Google search for “free résumés templates” returned a whopping 919,000 results if 0.33 seconds and a search for “free résumé guides” returned 8,7200,000 in 0.25 seconds. So, why bother spending your hard-earned cash for something you can get for free?

  • Cheap résumés most likely come from factories - there are resume factories just like there are wing nut factories; each spitting out a high volume of product that all pretty much look alike. While that's fine for wing-nuts, résumés, on the other hand, are marketing documents that should be individualized to each particular job seeker. A résumé factory that’s getting by on a razor thin profit margin simply can’t afford to dedicate much time – if any – to personal attention. Résumé factories ask the client to fill out a questionnaire, that information is then fed into a résumé template, and the wing nut (résumé) is spit out at the other end of the shop floor. With the job market the worst in decades, do you really want to be presenting yourself to prospective employers as just another wing nut?

  • A cheap or ineffective résumé that doesn’t land interviews gets expensive, fast. If you have been laid off or otherwise lost a job that paid $42,000 per year, and you’re simply trying to get back into the job market in that same salary bracket. By doing some simple math, that means that for every week you remain unemployed, you’re losing just over $800.00 in potential wages. Now consider that your run-of-the-mill “factory” résuméis going straight into the circular file of employers just as soon as it hits their desks; other résumés are getting favourable attention and candidates are getting called in for interviews.
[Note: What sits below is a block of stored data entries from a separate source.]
-- ==== Sys2Proof/Machine/Control.lean ====
section
/-! DEFINITION. JMP, JN and JZ: the execute part (`43_control.md`). PC already points past the instruction, so a jump
that is not taken leaves it (R35, R146). -/

namespace Sys2Proof.Machine

/-- JMP (R200). -/
def execJmp (addr : Byte) (s : State) : Host.Outcome State Fault Refusal :=
  .next (s.setPc (jumpTarget addr))

/-- JN (R201). -/
def execJn (addr : Byte) (s : State) : Host.Outcome State Fault Refusal :=
  .next (if s.n then s.setPc (jumpTarget addr) else s)

/-- JZ (R202). -/
def execJz (addr : Byte) (s : State) : Host.Outcome State Fault Refusal :=
  .next (if s.z then s.setPc (jumpTarget addr) else s)

end Sys2Proof.Machine
end

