-- ==== Sys2Proof/Machine/Dispatch.lean ====
section
/-! DEFINITION. One arm per instruction (R147): the execute part of the step. -/

namespace Sys2Proof.Machine

def exec (i : Instr) (s : State) : Host.Outcome State Fault Refusal :=
  match i with
  | .nop => Sys2Proof.Machine.execNop s
  | .sta addr => Sys2Proof.Machine.execSta addr s
  | .lda addr => Sys2Proof.Machine.execLda addr s
  | .add addr => Sys2Proof.Machine.execAdd addr s
  | .or addr => Sys2Proof.Machine.execOr addr s
  | .and addr => Sys2Proof.Machine.execAnd addr s
  | .not => Sys2Proof.Machine.execNot s
  | .jmp addr => Sys2Proof.Machine.execJmp addr s
  | .jn addr => Sys2Proof.Machine.execJn addr s
  | .jz addr => Sys2Proof.Machine.execJz addr s
  | .hlt => Sys2Proof.Machine.execHlt s

end Sys2Proof.Machine
end

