-- ==== Sys2Proof/Machine/Assembler.lean ====
section
/-! DEFINITION. The assembler's contract (R110 to R126): source text to a success flag, diagnostics and a 256-cell
image. Text is a list of characters. The image is a `Memory`, which starts as the power-on content (R125). -/

namespace Sys2Proof.Machine

/-- A token of a preprocessed line. -/
abbrev Token := List Char

/-! ## Preprocessing (R110) -/

/-- The lines of a text. -/
def splitLines : List Char → List (List Char)
  | [] => [[]]
  | c :: cs =>
    if c = '\n' then [] :: splitLines cs
    else
      match splitLines cs with
      | [] => [[c]]
      | l :: ls => (c :: l) :: ls

/-- The tokens of a line, split at runs of whitespace; `cur` holds the token being read, reversed. -/
def splitTokens : List Char → Token → List Token
  | [], cur => if cur = [] then [] else [cur.reverse]
  | c :: cs, cur =>
    if c.isWhitespace then
      if cur = [] then splitTokens cs [] else cur.reverse :: splitTokens cs []
    else splitTokens cs (c :: cur)

/-- One line without its comment, in lower case, as its tokens. -/
def lineTokens (l : List Char) : List Token :=
  splitTokens ((l.takeWhile (· ≠ ';')).map lowerChar) []

/-- The lines that are not blank, as tokens (R110). -/
def preprocess (source : List Char) : List (List Token) :=
  ((splitLines source).map lineTokens).filter (· ≠ [])

/-! ## Literals (R113, R119) -/

/-- A decimal unsigned literal; nothing else is a number (D20). -/
def parseDecimal (t : Token) : Option Nat :=
  if t ≠ [] ∧ t.all Char.isDigit = true then some (t.foldl (fun n c => n * 10 + (c.toNat - 48)) 0) else none

/-- A literal in the range 0..`bound` (R113). -/
def literal (bound : Nat) (t : Token) : Option Nat :=
  match parseDecimal t with
  | none => none
  | some v => if v ≤ bound then some v else none

/-- The argument `N(V)` of `dab` and `daw` (R119): digits, `(`, a value, `)`. -/
def parseRepeat (t : Token) : Option (Nat × Token) :=
  match t.dropWhile (· ≠ '(') with
  | [] => none
  | _ :: rest =>
    if rest.getLast? = some ')' ∧ rest.dropLast ≠ [] then
      (parseDecimal (t.takeWhile (· ≠ '('))).map fun n => (n, rest.dropLast)
    else none

/-- The one argument of `dab` and `daw`; any other number of arguments matches no `N(V)` (AS9). -/
def repeatArgument : List Token → Option (Nat × Token)
  | [t] => parseRepeat t
  | _ => none

/-- `n` in decimal, with `fuel` digits at most, before `acc`. -/
def decimalDigits : Nat → Nat → List Char → List Char
  | 0, _, acc => acc
  | fuel + 1, n, acc =>
    let acc := Char.ofNat (48 + n % 10) :: acc
    if n < 10 then acc else decimalDigits fuel (n / 10) acc

/-- `n` in decimal, as label substitution writes it (R122). -/
def decimal (n : Nat) : Token := decimalDigits (n + 1) n []

/-! ## Lines (R111, R114) -/

/-- A line without its label (R111). -/
inductive Body where
  | empty
  | org (args : List Token)
  | db (args : List Token)
  | dw (args : List Token)
  | dab (args : List Token)
  | daw (args : List Token)
  | instr (name : Token) (args : List Token)
  deriving DecidableEq, Repr

/-- Which directive a token names, if any (R111). -/
def directive (t : Token) : Option (List Token → Body) :=
  if t = ['o', 'r', 'g'] then some .org
  else if t = ['d', 'b'] then some .db
  else if t = ['d', 'w'] then some .dw
  else if t = ['d', 'a', 'b'] then some .dab
  else if t = ['d', 'a', 'w'] then some .daw
  else none

/-- The kind of a line without its label (R111). -/
def classify : List Token → Body
  | [] => .empty
  | t :: args =>
    match directive t with
    | some d => d args
    | none => .instr t args

/-- A line: its label, if its first token ends in `:`, and the rest (R114, D21). -/
structure SourceLine where
  label : Option Token
  body : Body
  deriving DecidableEq, Repr

/-- R111, R114. -/
def parseLine : List Token → SourceLine
  | [] => ⟨none, .empty⟩
  | t :: ts =>
    if t.getLast? = some ':' then ⟨some t.dropLast, classify ts⟩ else ⟨none, classify (t :: ts)⟩

/-! ## Diagnostics (R124) -/

/-- The diagnostics of R124. -/
inductive Diagnostic where
  | unknownMnemonic (name : Token)
  | malformedDirective (args : List Token)
  /-- An out-of-range or non-numeric value (R113). -/
  | badValue (t : Token)
  | operandCount (name : Token)
  | duplicateLabel (name : Token)
  /-- A label name that R115 forbids. R124 lists no kind for it: DESIGN CHOICE, log entry 12. -/
  | labelName (name : Token)
  /-- A byte that would land at 256 or above (R123), one for each such byte (log entry 16). -/
  | emitPastEnd (cursor : Nat)
  deriving DecidableEq, Repr

/-- R115: a label name is no mnemonic, no directive name and not numeric; nor is it empty (log entry 12). -/
def labelForbidden (name : Token) : Bool :=
  (lookupByMnemonic name).isSome || (directive name).isSome || (parseDecimal name).isSome || name == []

/-! ## Pass 1 (R121) -/

/-- The state of pass 1. -/
structure Pass1 where
  cursor : Nat
  labels : List (Token × Nat)
  diagnostics : List Diagnostic
  deriving DecidableEq, Repr

/-- One more diagnostic. -/
def Pass1.report (p : Pass1) (d : Diagnostic) : Pass1 := { p with diagnostics := p.diagnostics ++ [d] }

/-- The cursor moved on by `k`. -/
def Pass1.skip (p : Pass1) (k : Nat) : Pass1 := { p with cursor := p.cursor + k }

/-- A label is bound to the cursor (R114); a label defined twice keeps its first address and is a diagnostic (R115,
log entry 12). -/
def bindLabel (p : Pass1) (label : Option Token) : Pass1 :=
  match label with
  | none => p
  | some name =>
    if labelForbidden name then p.report (.labelName name)
    else if (p.labels.lookup name).isSome then p.report (.duplicateLabel name)
    else { p with labels := p.labels ++ [(name, p.cursor)] }

/-- The size of a line (R121). An `org` whose argument is no literal in range is reported and keeps the cursor (R116; log
entries 14 and 26). -/
def sizeBody (p : Pass1) (b : Body) : Pass1 :=
  match b with
  | .empty => p
  | .org args =>
    match args with
    | [a] =>
      match literal 255 a with
      | some v => { p with cursor := v }
      | none => p.report (.badValue a)
    | _ => p.report (.operandCount ['o', 'r', 'g'])
  | .db _ => p.skip 1
  | .dw _ => p.skip 2
  | .dab args =>
    match repeatArgument args with
    | some (n, _) => p.skip n
    | none => p.report (.malformedDirective args)
  | .daw args =>
    match repeatArgument args with
    | some (n, _) => p.skip (2 * n)
    | none => p.report (.malformedDirective args)
  | .instr name _ =>
    match lookupByMnemonic name with
    | some e => p.skip (1 + e.operandCount)
    | none => p.report (.unknownMnemonic name)

/-- Pass 1 over one line: the label, then the size. -/
def pass1Line (p : Pass1) (l : SourceLine) : Pass1 := sizeBody (bindLabel p l.label) l.body

/-! ## Symbol substitution (R122) -/

/-- A whole token that is a label becomes its address in decimal; part of a token never does. -/
def substToken (labels : List (Token × Nat)) (t : Token) : Token :=
  match labels.lookup t with
  | some a => decimal a
  | none => t

/-- The argument `N(V)`, whose value `V` may be a label (R119; log entry 15). An argument of this form is read as `N(V)`
also where the whole token is a label, a label named `3(7)` say: the whole token is then not replaced. DESIGN CHOICE,
log entry 27. -/
def substRepeat (labels : List (Token × Nat)) (t : Token) : Token :=
  match parseRepeat t with
  | some (_, v) => t.takeWhile (· ≠ '(') ++ ['('] ++ substToken labels v ++ [')']
  | none => substToken labels t

/-- Substitution in the arguments of a line, those of `org` among them (R122; log entry 26). The first token needs none:
no label is a mnemonic or a directive name. -/
def substBody (labels : List (Token × Nat)) : Body → Body
  | .empty => .empty
  | .org args => .org (args.map (substToken labels))
  | .db args => .db (args.map (substToken labels))
  | .dw args => .dw (args.map (substToken labels))
  | .dab args => .dab (args.map (substRepeat labels))
  | .daw args => .daw (args.map (substRepeat labels))
  | .instr name args => .instr name (args.map (substToken labels))

/-! ## Pass 2 (R123) -/

/-- The state of pass 2: the staging image among it. -/
structure Pass2 where
  cursor : Nat
  image : Memory
  diagnostics : List Diagnostic
  deriving DecidableEq, Repr

/-- One more diagnostic, and the cursor moved past the line it is about. -/
def Pass2.report (p : Pass2) (d : Diagnostic) (size : Nat) : Pass2 :=
  { p with cursor := p.cursor + size, diagnostics := p.diagnostics ++ [d] }

/-- One byte at the cursor; at 256 or above nothing is written (R123). -/
def emitByte (p : Pass2) (v : Byte) : Pass2 :=
  if p.cursor < 256 then
    { p with cursor := p.cursor + 1, image := p.image.write (BitVec.ofNat 8 p.cursor) v }
  else p.report (.emitPastEnd p.cursor) 1

/-- A 16-bit value, high byte first (R118). -/
def emitWord (p : Pass2) (v : Nat) : Pass2 :=
  emitByte (emitByte p (BitVec.ofNat 8 (v / 256))) (BitVec.ofNat 8 v)

/-- `f` applied `n` times (R119, R120). -/
def repeatEmit (f : Pass2 → Pass2) : Nat → Pass2 → Pass2
  | 0, p => p
  | n + 1, p => repeatEmit f n (f p)

/-- A directive with one value of at most `bound` and `size` bytes (R117, R118). A wrong count is reported alone, without
the faults of the values. DESIGN CHOICE, log entry 28. -/
def emitValue (p : Pass2) (name : Token) (bound size : Nat) (f : Pass2 → Nat → Pass2) (args : List Token) : Pass2 :=
  match args with
  | [a] =>
    match literal bound a with
    | some v => f p v
    | none => p.report (.badValue a) size
  | _ => p.report (.operandCount name) size

/-- `dab` and `daw` (R119, R120); a malformed argument was reported by pass 1 and has size 0. -/
def emitRepeat (p : Pass2) (bound size : Nat) (f : Pass2 → Nat → Pass2) (args : List Token) : Pass2 :=
  match repeatArgument args with
  | none => p
  | some (n, t) =>
    match literal bound t with
    | some v => repeatEmit (fun q => f q v) n p
    | none => p.report (.badValue t) (size * n)

/-- An instruction line (R112, R123): its opcode byte, then its operand value as one byte. An unknown mnemonic was
reported by pass 1 and has size 0. The first fault of a line is reported alone: the operands of an unknown mnemonic or
of a wrong count are not checked (`hlt 300`, `foo 300`). DESIGN CHOICE, log entry 28. -/
def emitInstr (p : Pass2) (name : Token) (args : List Token) : Pass2 :=
  match lookupByMnemonic name with
  | none => p
  | some e =>
    if e.operandCount = 0 then
      match args with
      | [] => emitByte p e.opcodeByte
      | _ => p.report (.operandCount name) 1
    else
      match args with
      | [a] =>
        match literal 255 a with
        | some v => emitByte (emitByte p e.opcodeByte) (BitVec.ofNat 8 v)
        | none => p.report (.badValue a) 2
      | _ => p.report (.operandCount name) 2

/-- Pass 2 over one substituted line; its label is skipped (R123). An `org` with a label was reported by pass 1, which
kept its cursor; here the label stands replaced (R122), so its address, where it is at most 255, is the new cursor, and
the two passes differ. DESIGN CHOICE, log entry 26. -/
def pass2Line (p : Pass2) (b : Body) : Pass2 :=
  match b with
  | .empty => p
  | .org args =>
    match args with
    | [a] =>
      match literal 255 a with
      | some v => { p with cursor := v }
      | none => p
    | _ => p
  | .db args => emitValue p ['d', 'b'] 255 1 (fun q v => emitByte q (BitVec.ofNat 8 v)) args
  | .dw args => emitValue p ['d', 'w'] 65535 2 emitWord args
  | .dab args => emitRepeat p 255 1 (fun q v => emitByte q (BitVec.ofNat 8 v)) args
  | .daw args => emitRepeat p 65535 2 emitWord args
  | .instr name args => emitInstr p name args

/-! ## The whole assembly (R125) -/

/-- What an assembly returns (R125). -/
structure AssemblyResult where
  success : Bool
  diagnostics : List Diagnostic
  image : Memory
  deriving DecidableEq, Repr

/-- Both passes over parsed lines. Any diagnostic makes the assembly fail (R124). -/
def assembleLines (lines : List SourceLine) : AssemblyResult :=
  let p1 := lines.foldl pass1Line ⟨0, [], []⟩
  let p2 := lines.foldl (fun p l => pass2Line p (substBody p1.labels l.body)) ⟨0, [], []⟩
  let diagnostics := p1.diagnostics ++ p2.diagnostics
  ⟨diagnostics.isEmpty, diagnostics, p2.image⟩

/-- The assembler: a function of the source text alone (V7). -/
def assemble (source : List Char) : AssemblyResult := assembleLines ((preprocess source).map parseLine)

/-- CommitAssembly (R258, R259): on success the image replaces all of memory, and on failure nothing changes. -/
def commitAssembly (source : List Char) (s : State) : State × AssemblyResult :=
  let r := assemble source
  (if r.success then { s with mem := r.image } else s, r)

end Sys2Proof.Machine
end

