-- ==== Sys2Proof/Machine/Run.lean ====
section
/-! DEFINITION. Run (R153, R154): steps until one answers something other than Continue. Nothing bounds a run: a run
that never halts is `RunsForever` (R284). -/

namespace Sys2Proof.Machine

/-- `Runs s t r`: Run from `s` returns the state `t` and the result `r` (R153). -/
inductive Runs : State → State → StepResult → Prop where
  | stop {s t : State} (hstep : step s = .next t) (hr : stepResult s ≠ .continues) : Runs s t (stepResult s)
  | more {s u t : State} {r : StepResult} (hstep : step s = .next u) (hr : stepResult s = .continues)
      (hrest : Runs u t r) : Runs s t r

/-- The first `k` steps from `s` all answer Continue. -/
def continuesFor : Nat → State → Prop
  | 0, _ => True
  | k + 1, s => stepResult s = .continues ∧ ∃ t, step s = .next t ∧ continuesFor k t

/-- Run from `s` does not return (R154). -/
def RunsForever (s : State) : Prop := ∀ k, continuesFor k s

/-- Run cut off after `k` steps: `none` says that it has not returned within them, and never that it halted. -/
def runWithin : Nat → State → Option (State × StepResult)
  | 0, _ => none
  | k + 1, s =>
    match step s with
    | .next t => if stepResult s = .continues then runWithin k t else some (t, stepResult s)
    | .fault _ => none
    | .refused _ => none

end Sys2Proof.Machine
end

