-- ==== Sys2Proof/Tests/Slice0.lean ====
section
/-! SUPPORT. The model's own tests. Expected results are those of `spec/95_test_vectors.md` (the vector's name stands in
the test's name or comment) or of the rule named. Then the witnesses: a concrete state for the hypotheses of each
statement. -/

namespace Sys2Proof.Tests

open Sys2Proof Sys2Proof.Machine

/-- A state that has run nothing, with the given registers and cells over the power-on memory. -/
def mk (pc ac : Byte) (n z : Bool) (cells : List (Byte × Byte)) : State where
  pc := pc
  ac := ac
  n := n
  z := z
  run := .halted
  fault := .none
  mem := cells.foldl (fun m c => m.write c.1 c.2) []

/-- The next state, or none where the step stops. -/
def after (s : State) : Option State :=
  match step s with
  | .next t => some t
  | .fault _ => none
  | .refused _ => none

/-- PC, AC, N, Z and RUN of the next state. -/
def regs (s : State) : Option (Byte × Byte × Bool × Bool × RunState) :=
  (after s).map fun t => (t.pc, t.ac, t.n, t.z, t.run)

/-! ## Well-formed words: an ill-formed word for each check -/

theorem test_illegalOpcode_refused : canonicalWord [0x70, 0x00] = false := by decide
theorem test_lowNibble_refused : canonicalWord [0x2F, 0x80] = false := by decide
theorem test_missingOperand_refused : canonicalWord [0x20] = false := by decide
theorem test_extraOperand_refused : canonicalWord [0x60, 0x00] = false := by decide
theorem test_emptyWord_refused : canonicalWord [] = false := by decide
theorem test_longWord_refused : canonicalWord [0x20, 0x80, 0x00] = false := by decide
theorem test_everyInstruction_wellFormed (i : Instr) : i.wellFormed = true := by cases i <;> rfl

/-! ## Decoding: each constructor's word, from its rule's encoding -/

-- R210: 0000 xxxx
theorem test_decode_nop : decode [0b0000_1011#8] = .ok .nop [] := by decide
-- R170: 0001 xxxx, addr
theorem test_decode_sta : decode [0b0001_0000#8, 0b1000_0010#8] = .ok (.sta 130) [] := by decide
-- R171: 0010 xxxx, addr
theorem test_decode_lda : decode [0b0010_1111#8, 0b1000_0000#8] = .ok (.lda 128) [] := by decide
-- R180: 0011 xxxx, addr
theorem test_decode_add : decode [0b0011_0000#8, 0b1000_0001#8] = .ok (.add 129) [] := by decide
-- R181: 0100 xxxx, addr
theorem test_decode_or : decode [0b0100_0000#8, 0b0011_0100#8] = .ok (.or 52) [] := by decide
-- R182: 0101 xxxx, addr
theorem test_decode_and : decode [0b0101_0000#8, 0b0011_0011#8] = .ok (.and 51) [] := by decide
-- R183: 0110 xxxx
theorem test_decode_not : decode [0b0110_0001#8, 0b0000_0001#8] = .ok .not [0x01] := by decide
-- R200: 1000 xxxx, addr
theorem test_decode_jmp : decode [0b1000_0000#8, 0b1111_1111#8] = .ok (.jmp 255) [] := by decide
-- R201: 1001 xxxx, addr
theorem test_decode_jn : decode [0b1001_0000#8, 0b0000_1010#8] = .ok (.jn 10) [] := by decide
-- R202: 1010 xxxx, addr
theorem test_decode_jz : decode [0b1010_0111#8, 0b0001_0000#8] = .ok (.jz 16) [] := by decide
-- R211: 1111 xxxx
theorem test_decode_hlt : decode [0b1111_0000#8] = .ok .hlt [] := by decide
-- R96: the ends of the two illegal ranges, and the bytes beside them
theorem test_decode_illegal_ends :
    decode [0x7F, 0] = .error (.illegalOpcode 0x7F) ∧ decode [0xB0, 0] = .error (.illegalOpcode 0xB0) ∧
      decode [0xEF, 0] = .error (.illegalOpcode 0xEF) ∧ decode [0x6F, 0] = .ok .not [0] ∧
      decode [0x80, 0] = .ok (.jmp 0) [] ∧ decode [0xAF, 0] = .ok (.jz 0) [] ∧ decode [0xF0, 0] = .ok .hlt [0] := by
  decide
theorem test_decode_truncated :
    decode [] = .error .noOpcode ∧ decode [0x20] = .error (.operandMissing 0x20) := by decide
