-- ==== Sys2Proof/Machine/Dispatch.lean ====
section
/-! DEFINITION. The handler table of the engine (spec R500): one arm per constructor of `Instr`, each one direct call of
that instruction's meaning. -/

namespace Sys2Proof.Machine

/-- Execute an instruction whose bytes have been fetched; PC stands after them (R503 to R511). -/
def exec (i : Instr) (s : State) : Host.Outcome State Fault Refusal :=
  match i with
  | .lda o => Sys2Proof.Machine.execLda o s
  | .ldx o => Sys2Proof.Machine.execLdx o s
  | .ldy o => Sys2Proof.Machine.execLdy o s
  | .sta o => Sys2Proof.Machine.execSta o s
  | .stx o => Sys2Proof.Machine.execStx o s
  | .sty o => Sys2Proof.Machine.execSty o s
  | .tax => Sys2Proof.Machine.execTax s
  | .tay => Sys2Proof.Machine.execTay s
  | .txa => Sys2Proof.Machine.execTxa s
  | .tya => Sys2Proof.Machine.execTya s
  | .tsx => Sys2Proof.Machine.execTsx s
  | .txs => Sys2Proof.Machine.execTxs s
  | .adc o => Sys2Proof.Machine.execAdc o s
  | .sbc o => Sys2Proof.Machine.execSbc o s
  | .cmp o => Sys2Proof.Machine.execCmp o s
  | .cpx o => Sys2Proof.Machine.execCpx o s
  | .cpy o => Sys2Proof.Machine.execCpy o s
  | .and o => Sys2Proof.Machine.execAnd o s
  | .ora o => Sys2Proof.Machine.execOra o s
  | .eor o => Sys2Proof.Machine.execEor o s
  | .bit o => Sys2Proof.Machine.execBit o s
  | .asl o => Sys2Proof.Machine.execAsl o s
  | .lsr o => Sys2Proof.Machine.execLsr o s
  | .rol o => Sys2Proof.Machine.execRol o s
  | .ror o => Sys2Proof.Machine.execRor o s
  | .inc o => Sys2Proof.Machine.execInc o s
  | .dec o => Sys2Proof.Machine.execDec o s
  | .inx => Sys2Proof.Machine.execInx s
  | .iny => Sys2Proof.Machine.execIny s
  | .dex => Sys2Proof.Machine.execDex s
  | .dey => Sys2Proof.Machine.execDey s
  | .bpl rel => Sys2Proof.Machine.execBpl rel s
  | .bmi rel => Sys2Proof.Machine.execBmi rel s
  | .bvc rel => Sys2Proof.Machine.execBvc rel s
  | .bvs rel => Sys2Proof.Machine.execBvs rel s
  | .bcc rel => Sys2Proof.Machine.execBcc rel s
  | .bcs rel => Sys2Proof.Machine.execBcs rel s
  | .bne rel => Sys2Proof.Machine.execBne rel s
  | .beq rel => Sys2Proof.Machine.execBeq rel s
  | .jmpAbs target => Sys2Proof.Machine.execJmpAbs target s
  | .jmpInd pointer => Sys2Proof.Machine.execJmpInd pointer s
  | .jsr target => Sys2Proof.Machine.execJsr target s
  | .rts => Sys2Proof.Machine.execRts s
  | .pha => Sys2Proof.Machine.execPha s
  | .pla => Sys2Proof.Machine.execPla s
  | .php => Sys2Proof.Machine.execPhp s
  | .plp => Sys2Proof.Machine.execPlp s
  | .clc => Sys2Proof.Machine.execClc s
  | .sec => Sys2Proof.Machine.execSec s
  | .cli => Sys2Proof.Machine.execCli s
  | .sei => Sys2Proof.Machine.execSei s
  | .cld => Sys2Proof.Machine.execCld s
  | .sed => Sys2Proof.Machine.execSed s
  | .clv => Sys2Proof.Machine.execClv s
  | .nop => Sys2Proof.Machine.execNop s
  | .brk => Sys2Proof.Machine.execBrk s
  | .rti => Sys2Proof.Machine.execRti s
  | .illegal opcode => Sys2Proof.Machine.execIllegal opcode s

end Sys2Proof.Machine
end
Now, that “cheap” résuméis costing you $800.00 per week, for every week that your phone doesn’t ring, you are not called in for an interview and you don't have a job. If you have lost a job that paid $75,000 annually, then you’re out a whopping $1,442.00 each week your résumé doesn’t score. Tack that onto the price of that $50 “bargain” résumé, and you’ll begin to get an idea of the true price you’ve just paid for a document that has a competitive disadvantage in the marketplace.

  • Look for value, not price. When you consider key factors: the credentials of the writer, the experience he or she brings to the table, the willingness of that writer to conduct an interview, either by phone or face-to-face, to fully explore your work background and goals and you don’t have to take out a second mortgage to get a résumé that’s polished, professional and helps you put your best foot forward.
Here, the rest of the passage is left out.